Exercise requirements: Return exactly those lines of the material below that fall between the line holding "engineMove_resps s⟩" and the line holding "d => exact .inr (.inr ⟨rfl, rfl, rfl⟩)", inclusive.

Data for analysis:
theorem effect_extends (i : Instr) (s : State) : s.Extends (effect i s) := by
  cases i with
  | config b => constructor <;> simp [effect]
  | endCmd => constructor <;> simp [effect]
  | txbyte d => constructor <;> simp [effect]
  | txraw d => cases hready : s.ready <;> constructor <;> simp [effect, hready]
  | pollrdy => constructor <;> simp [effect]
  | polltxc => constructor <;> simp [effect]
  | flush => constructor <;> simp [effect]

theorem engineMove_wire_prefix (s : State) : s.wire <+: (engineMove s).wire := by
  obtain ⟨-, h⟩ | ⟨-, -, h⟩ | ⟨-, -, h⟩ | ⟨-, h⟩ := engineMove_cases s <;> simp [h]

theorem engineMove_extends (s : State) : s.Extends (engineMove s) :=
  ⟨engineMove_wire_prefix s, by simp, by simp, by simp, by simp⟩

theorem step_extends {s t : State} (h : step s = .next t) : s.Extends t := by
  cases stepTo_of_step h with
  | command i =>
    obtain ⟨hwire, hfaults, hresps, hparams, hprog⟩ := effect_extends i s.spend
    exact ⟨hwire, hfaults, hresps, hparams, hprog⟩
  | illegal w => constructor <;> simp
  | branch n => constructor <;> simp
  | engine =>
    obtain ⟨hwire, hfaults, hresps, hparams, hprog⟩ := engineMove_extends s.spend
    exact ⟨hwire, hfaults, hresps, hparams, hprog⟩
  | stuck => constructor <;> simp

/-- A fault code stays in the set while the records only grow (R33). -/
theorem State.Extends.mem_faults {s t : State} (h : s.Extends t) {c : Nat} (hc : c ∈ s.faults) :
    c ∈ t.faults := by
  simp only [State.faults, List.mem_filter, List.any_eq_true] at hc ⊢
  obtain ⟨hcode, r, hr, hrc⟩ := hc
  exact ⟨hcode, r, h.faultLog.subset hr, hrc⟩

/-- Settles O37: a command and the engine append to the logs, and no agent writes the parameters or the
program. -/
theorem logsOnlyGrow : Obligations.LogsOnlyGrow := by
  intro s t h
  have hext := step_extends h
  exact ⟨hext.wire, hext.faultLog, hext.resps, fun _ => hext.mem_faults, hext.params, hext.prog⟩

end Sys2Proof.Machine

/-! SUPPORT and PROOFS. What a step does to the enables, the configuration and `READY`, and the
statements on it: O10 (held commands), O18 (`READY`), O24 (TXRAW once ready), O29 (a stopped engine), O30
(what the engine keeps) and O39 (the configuration of a frame in `SHIFT`). -/

namespace Sys2Proof.Machine

/-! ### O30: what the engine keeps -/

@[simp] theorem engineMove_enabled (s : State) : (engineMove s).enabled = s.enabled := by
  simp [State.enabled]

/-- No engine step clears `UDRE` (R83). -/
theorem engineMove_udre {s : State} (hudre : s.status.udre = true) :
    (engineMove s).status.udre = true := by
  obtain ⟨-, h⟩ | ⟨-, -, h⟩ | ⟨-, -, h⟩ | ⟨-, h⟩ := engineMove_cases s <;> simp [h, hudre]

theorem engineMove_ready {s : State} (hready : s.ready = true) : (engineMove s).ready = true := by
  rw [ready_eq, Bool.and_eq_true] at hready ⊢
  exact ⟨by rw [engineMove_enabled, hready.1], engineMove_udre hready.2⟩

/-- No engine step clears `TXC` (R131). -/
theorem engineMove_txc {s : State} (htxc : s.status.txc = true) :
    (engineMove s).status.txc = true := by
  obtain ⟨-, h⟩ | ⟨-, -, h⟩ | ⟨-, -, h⟩ | ⟨-, h⟩ := engineMove_cases s <;> simp [h, htxc]

/-- Settles O30: LOAD and FRAME_DONE set `UDRE` or `TXC` or leave them, and write no control bit, fault
or response. -/
theorem engineKeepsReadyAndComplete : Obligations.EngineKeepsReadyAndComplete :=
  fun s => ⟨engineMove_ready, engineMove_txc, engineMove_ctrl s, engineMove_faultLog s,
    engineMove_resps s⟩

/-! ### O24: TXRAW once ready -/

theorem engineMoves_ready (n : Nat) {s : State} (hready : s.ready = true) :
    (engineMoves n s).ready = true := by
  induction n generalizing s with
  | zero => exact hready
  | succ n ih => exact ih (engineMove_ready hready)

theorem engineMoves_faultLog (n : Nat) (s : State) : (engineMoves n s).faultLog = s.faultLog := by
  induction n generalizing s with
  | zero => rfl
  | succ n ih => rw [engineMoves, ih, engineMove_faultLog]

theorem exec_txbyte_of_ready {s : State} (hready : s.ready = true) (d : Byte) :
    exec (.txbyte d) s = .next (respond zeroResponse (accept d s)) := by
  rw [exec_txbyte, holdWhile_lifted _ _ (by simp [hready])]

theorem exec_txraw_of_ready {s : State} (hready : s.ready = true) (d : Byte) :
    exec (.txraw d) s = .next (respond zeroResponse (accept d s)) := by
  rw [exec_txraw, if_pos hready]

/-- Settles O24: no engine move clears `READY`, and both commands accept the byte of a ready block. -/
theorem txrawAfterReadyIsTxbyte : Obligations.TxrawAfterReadyIsTxbyte := by
  intro n s d hready
  have hstill := engineMoves_ready n hready
  rw [exec_txraw_of_ready hstill, exec_txbyte_of_ready hstill]
  exact ⟨hstill, rfl, _, rfl, rfl, rfl, engineMoves_faultLog n s⟩

/-! ### O29 and O39: what changes the configuration -/

theorem State.SameConfiguration.enabled {s t : State} (h : s.SameConfiguration t) :
    t.enabled = s.enabled := by
  rw [State.enabled, State.enabled, h.ctrl]

theorem engineMove_sameConfiguration (s : State) : s.SameConfiguration (engineMove s) :=
  ⟨engineMove_ctrl s, engineMove_div s, engineMove_frame s⟩

/-- CONFIG enables the block, END does not, and both leave nothing pending; the other commands keep the
configuration. -/
theorem effect_configuration (i : Instr) (s : State) :
    ((∃ b, i = .config b) ∧ (effect i s).enabled = true ∧ (effect i s).pending = false) ∨
    (i = .endCmd ∧ (effect i s).pending = false) ∨
    s.SameConfiguration (effect i s) := by
  cases i with
  | config b => exact .inl ⟨⟨b, rfl⟩, rfl, abortPending_not_pending _ s⟩
  | endCmd => exact .inr (.inl ⟨rfl, abortPending_not_pending _ s⟩)
  | txbyte d => exact .inr (.inr ⟨rfl, rfl, rfl⟩)
  | txraw d => cases hready : s.ready <;> exact .inr (.inr (by constructor <;> simp [effect, hready]))
  | pollrdy => exact .inr (.inr ⟨rfl, rfl, rfl⟩)
  | polltxc => exact .inr (.inr ⟨rfl, rfl, rfl⟩)
  | flush => exact .inr (.inr ⟨rfl, rfl, rfl⟩)

/-- A step that changes the configuration is CONFIG or END, which leave nothing pending. -/
theorem step_sameConfiguration_or_aborts {s t : State} (h : step s = .next t) :
    (t.enabled = true ∧ t.pending = false) ∨
    (s.issuing = some .endCmd ∧ t.pending = false) ∨ s.SameConfiguration t := by
  cases stepTo_of_step h with
  | command i _ hissuing =>
    obtain ⟨-, hconfig⟩ | ⟨rfl, hend⟩ | hsame := effect_configuration i s.spend
    · exact .inl hconfig
    · exact .inr (.inl ⟨hissuing, hend⟩)
    · exact .inr (.inr ⟨hsame.ctrl, hsame.div, hsame.frame⟩)
  | illegal w => exact .inr (.inr ⟨rfl, rfl, rfl⟩)
  | branch n => exact .inr (.inr ⟨rfl, rfl, rfl⟩)
  | engine =>
    have hsame := engineMove_sameConfiguration s.spend
    exact .inr (.inr ⟨hsame.ctrl, hsame.div, hsame.frame⟩)
  | stuck => exact .inr (.inr ⟨rfl, rfl, rfl⟩)

/-- Under the invariant the engine can move while a byte is pending (R154). -/
theorem State.Inv.engineEnabled {s : State} (hs : s.Inv) (hpending : s.pending = true) :
    s.engineEnabled = true := by
  rw [engineEnabled_eq, hs.pendingEnabled hpending, hpending]
  rfl

/-- Settles O29: the engine of a block that is not enabled is idle, only END disables a block, and under
the invariant a pending byte means an enabled block. -/
theorem engineStopsOnlyWhenOff : Obligations.EngineStopsOnlyWhenOff := by
  refine ⟨fun s hoff => ?_, fun s t h hon hoff => ?_, fun s hs => hs.engineEnabled⟩
  · have hdisabled : s.enabled = false := by obtain h | h := hoff <;> simp [State.enabled, h]
    have hidle := engineEnabled_eq_false_of_not_enabled hdisabled
    exact ⟨engineMove_of_idle hidle, mover_ne_engine_of_idle hidle⟩
  · obtain ⟨hconfig, -⟩ | hend | hsame := step_sameConfiguration_or_aborts h
    · simp [hoff] at hconfig
    · exact hend
    · simp [hsame.enabled, hon] at hoff

/-- Settles O39: a step that changes the configuration leaves no frame in `SHIFT`. -/
theorem configurationFixedDuringFrame : Obligations.ConfigurationFixedDuringFrame := by
  intro s t h _ hbusy
  have hpending : t.pending = true := (pending_iff t).2 (.inl hbusy)
  obtain ⟨-, hidle⟩ | ⟨-, hidle⟩ | hsame := step_sameConfiguration_or_aborts h
  · simp [hpending] at hidle
  · simp [hpending] at hidle
  · exact ⟨hsame.div, by rw [hsame.ctrl], hsame.frame⟩

/-! ### O18: `READY` -/

/-- CONFIG, END, TXBYTE and TXRAW, the commands that write a flag of `READY` (R127). -/
def WritesReady (i : Instr) : Prop :=
  (∃ b, i = .config b) ∨ i = .endCmd ∨ (∃ d, i = .txbyte d) ∨ ∃ d, i = .txraw d

/-- The polls and FLUSH write no flag. -/
theorem effect_ready_of_not_writesReady {i : Instr} (hi : ¬ WritesReady i) (s : State) :
    (effect i s).ready = s.ready := by
  cases i with
  | config b => exact absurd (.inl ⟨b, rfl⟩) hi
  | endCmd => exact absurd (.inr (.inl rfl)) hi
  | txbyte d => exact absurd (.inr (.inr (.inl ⟨d, rfl⟩))) hi
  | txraw d => exact absurd (.inr (.inr (.inr ⟨d, rfl⟩))) hi
  | pollrdy => rfl
  | polltxc => rfl
  | flush => rfl

/-- Settles O18: POLLRDY responds and does nothing else; a step that changes `READY` is an engine move,
which does not clear it, or one of the four commands that write its flags. -/
theorem readyChangesOnlyBy : Obligations.ReadyChangesOnlyBy := by
  refine ⟨fun s => rfl, fun s t u ht hu => ?_, fun s t h hne => ?_⟩
  · cases ht
    cases hu
    rfl
  · cases stepTo_of_step h with
    | command i hmover hissuing =>
      refine .inr ⟨hmover, i, hissuing, ?_⟩
      by_contra hi
      exact hne (effect_ready_of_not_writesReady hi s.spend)
    | illegal w => exact absurd rfl hne
    | branch n => exact absurd rfl hne
    | engine hmover =>
      refine .inl ⟨hmover, ?_⟩
      by_contra hready
      rw [Bool.not_eq_false] at hready
      exact hne ((engineMove_ready (s := s.spend) hready).trans hready.symm)
    | stuck => exact absurd rfl hne

/-! ### O10: held commands -/

/-- A host that does not move stays at its line and gets no response (R131). -/
theorem step_keeps_host {s t : State} (hmover : s.mover ≠ some .host) (h : step s = .next t) :
    t.hostPc = s.hostPc ∧ t.resps = s.resps := by
  cases stepTo_of_step h with
  | command i hhost => exact absurd hhost hmover
  | illegal w hhost => exact absurd hhost hmover
  | branch n hhost => exact absurd hhost hmover
  | engine => simp
  | stuck => exact ⟨rfl, rfl⟩

/-- Settles O10: a host at a held command is not enabled, so it does not move. -/
theorem heldCommandsWait : Obligations.HeldCommandsWait := by
  intro s i hissuing hheld
  have hhost : s.hostEnabled = false := by rw [hostEnabled_of_issuing hissuing, hheld]; rfl
  have hmover := mover_ne_host_of_not_enabled hhost
  exact ⟨exec_of_held hheld, hmover, (commandHeld_iff i s).1 hheld, fun t => step_keeps_host hmover⟩

end Sys2Proof.Machine

/-! SUPPORT and PROOFS. The commands one by one: the statements on the results, frames and flags of CONFIG
and END (O11, O12, O13, O15), of the polls and FLUSH (O16, O19, O20), of TXBYTE and TXRAW (O21, O22, O25),
and the table of all flag writes (O31). -/

namespace Sys2Proof.Machine

/-! ### O11, O12, O13 and O15: CONFIG and END -/

/-- An abort in the flags it reads. -/
theorem abortPending_eq_ite (code : FaultRecord) (s : State) :
    abortPending code s =
      { s with
        status := ⟨true, s.status.txc, false⟩
        wire := if s.status.busy then s.wire ++ [.aborted s.shift] else s.wire
        faultLog :=
          if s.status.busy = true ∨ s.status.udre = false then s.faultLog ++ [code]
          else s.faultLog } := by
  rw [abortPending_eq]
  simp only [pending_iff, apply_ite (s.wire ++ ·), apply_ite (s.faultLog ++ ·), List.append_nil]

/-- Settles O11: the abort of R122, then the registers CONFIG writes, with the calculator's result. -/
theorem configResult : Obligations.ConfigResult := by
  intro s b
  rw [exec_config, abortPending_eq_ite]
  rfl

/-- Settles O12: the abort of R122, then the enables END clears. -/
theorem endResult : Obligations.EndResult := by
  intro s
  rw [exec_endCmd, abortPending_eq_ite]
  rfl

/-- END on a block that it has already ended only answers (R125). -/
theorem exec_endCmd_of_ended {s : State} (hidle : s.pending = false) (hctrl : endCtrl s.ctrl = s.ctrl) :
    exec .endCmd s = .next (respond zeroResponse s) := by
  rw [exec_endCmd, abortPending_idle _ s hidle, writeEnd, hctrl]

/-- Settles O13: one END leaves nothing pending and the enables cleared, so that the abort and the write of
a second one have no effect. -/
theorem endIsIdempotent : Obligations.EndIsIdempotent := by
  intro s t h
  rw [exec_endCmd] at h
  cases h
  refine ⟨abortPending_not_pending _ s, rfl, rfl, rfl, ?_, ?_, ?_, ?_⟩
  · simp
  · simp
  · simp
  · exact exec_endCmd_of_ended (abortPending_not_pending _ s) rfl

/-- Settles O15: the abort writes the logs, `UDRE` and `BUSY`, CONFIG its three registers, and END the
enables. -/
theorem controlCommandsFrame : Obligations.ControlCommandsFrame := by
  rintro s t i (rfl | ⟨b, rfl⟩) h
  · rw [exec_endCmd, abortPending_eq] at h
    cases h
    exact ⟨rfl, fun _ => ⟨rfl, rfl, rfl⟩⟩
  · rw [exec_config, abortPending_eq] at h
    cases h
    exact ⟨rfl, nofun⟩

/-! ### O16, O19 and O20: the polls and FLUSH -/

/-- Settles O16: the answer is `READY` as a number. -/
theorem pollrdyResult : Obligations.PollrdyResult := by
  intro s
  rw [exec_pollrdy, flagResponse_eq, if_congr (ready_iff s) rfl rfl]
  rfl

theorem exec_flush_of_complete {s : State} (htxc : s.status.txc = true) :
    exec .flush s = .next (respond zeroResponse s) := by
  rw [exec_flush, holdWhile_lifted _ _ (by simp [htxc])]

/-- Settles O19: with `TXC = 1` FLUSH is not held. -/
theorem flushCompletes : Obligations.FlushCompletes :=
  fun _ htxc => exec_flush_of_complete htxc

/-- Settles O20: the polls only respond, and FLUSH responds or is held. -/
theorem pollsFrame : Obligations.PollsFrame := by
  rintro s t i (rfl | rfl | rfl) h
  · cases h; rfl
  · cases h; rfl
  · rw [exec_flush] at h
    obtain rfl | rfl := holdWhile_next h <;> rfl

/-! ### O21, O22 and O25: TXBYTE and TXRAW -/

/-- Settles O21: the three flags are `READY`, which lifts the hold. -/
theorem txbyteCompletes : Obligations.TxbyteCompletes :=
  fun s d hpwr htxen hudre => exec_txbyte_of_ready ((ready_iff s).2 ⟨hpwr, htxen, hudre⟩) d

/-- Settles O22: the three flags are `READY`, which selects TXRAW's accepting branch. -/
theorem txrawAccepted : Obligations.TxrawAccepted :=
  fun s d hpwr htxen hudre => exec_txraw_of_ready ((ready_iff s).2 ⟨hpwr, htxen, hudre⟩) d

/-- TXRAW on a block that is not ready only records the fault and answers (R144). -/
theorem exec_txraw_of_not_ready {s : State} (hready : s.ready = false) (d : Byte) :
    exec (.txraw d) s = .next (respond zeroResponse (raise (.txNotReady d) s)) := by
  rw [exec_txraw, if_neg (by simp [hready])]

The answer:
    engineMove_resps s⟩

/-! ### O24: TXRAW once ready -/

theorem engineMoves_ready (n : Nat) {s : State} (hready : s.ready = true) :
    (engineMoves n s).ready = true := by
  induction n generalizing s with
  | zero => exact hready
  | succ n ih => exact ih (engineMove_ready hready)

theorem engineMoves_faultLog (n : Nat) (s : State) : (engineMoves n s).faultLog = s.faultLog := by
  induction n generalizing s with
  | zero => rfl
  | succ n ih => rw [engineMoves, ih, engineMove_faultLog]

theorem exec_txbyte_of_ready {s : State} (hready : s.ready = true) (d : Byte) :
    exec (.txbyte d) s = .next (respond zeroResponse (accept d s)) := by
  rw [exec_txbyte, holdWhile_lifted _ _ (by simp [hready])]

theorem exec_txraw_of_ready {s : State} (hready : s.ready = true) (d : Byte) :
    exec (.txraw d) s = .next (respond zeroResponse (accept d s)) := by
  rw [exec_txraw, if_pos hready]

/-- Settles O24: no engine move clears `READY`, and both commands accept the byte of a ready block. -/
theorem txrawAfterReadyIsTxbyte : Obligations.TxrawAfterReadyIsTxbyte := by
  intro n s d hready
  have hstill := engineMoves_ready n hready
  rw [exec_txraw_of_ready hstill, exec_txbyte_of_ready hstill]
  exact ⟨hstill, rfl, _, rfl, rfl, rfl, engineMoves_faultLog n s⟩

/-! ### O29 and O39: what changes the configuration -/

theorem State.SameConfiguration.enabled {s t : State} (h : s.SameConfiguration t) :
    t.enabled = s.enabled := by
  rw [State.enabled, State.enabled, h.ctrl]

theorem engineMove_sameConfiguration (s : State) : s.SameConfiguration (engineMove s) :=
  ⟨engineMove_ctrl s, engineMove_div s, engineMove_frame s⟩

/-- CONFIG enables the block, END does not, and both leave nothing pending; the other commands keep the
configuration. -/
theorem effect_configuration (i : Instr) (s : State) :
    ((∃ b, i = .config b) ∧ (effect i s).enabled = true ∧ (effect i s).pending = false) ∨
    (i = .endCmd ∧ (effect i s).pending = false) ∨
    s.SameConfiguration (effect i s) := by
  cases i with
  | config b => exact .inl ⟨⟨b, rfl⟩, rfl, abortPending_not_pending _ s⟩
  | endCmd => exact .inr (.inl ⟨rfl, abortPending_not_pending _ s⟩)
  | txbyte d => exact .inr (.inr ⟨rfl, rfl, rfl⟩)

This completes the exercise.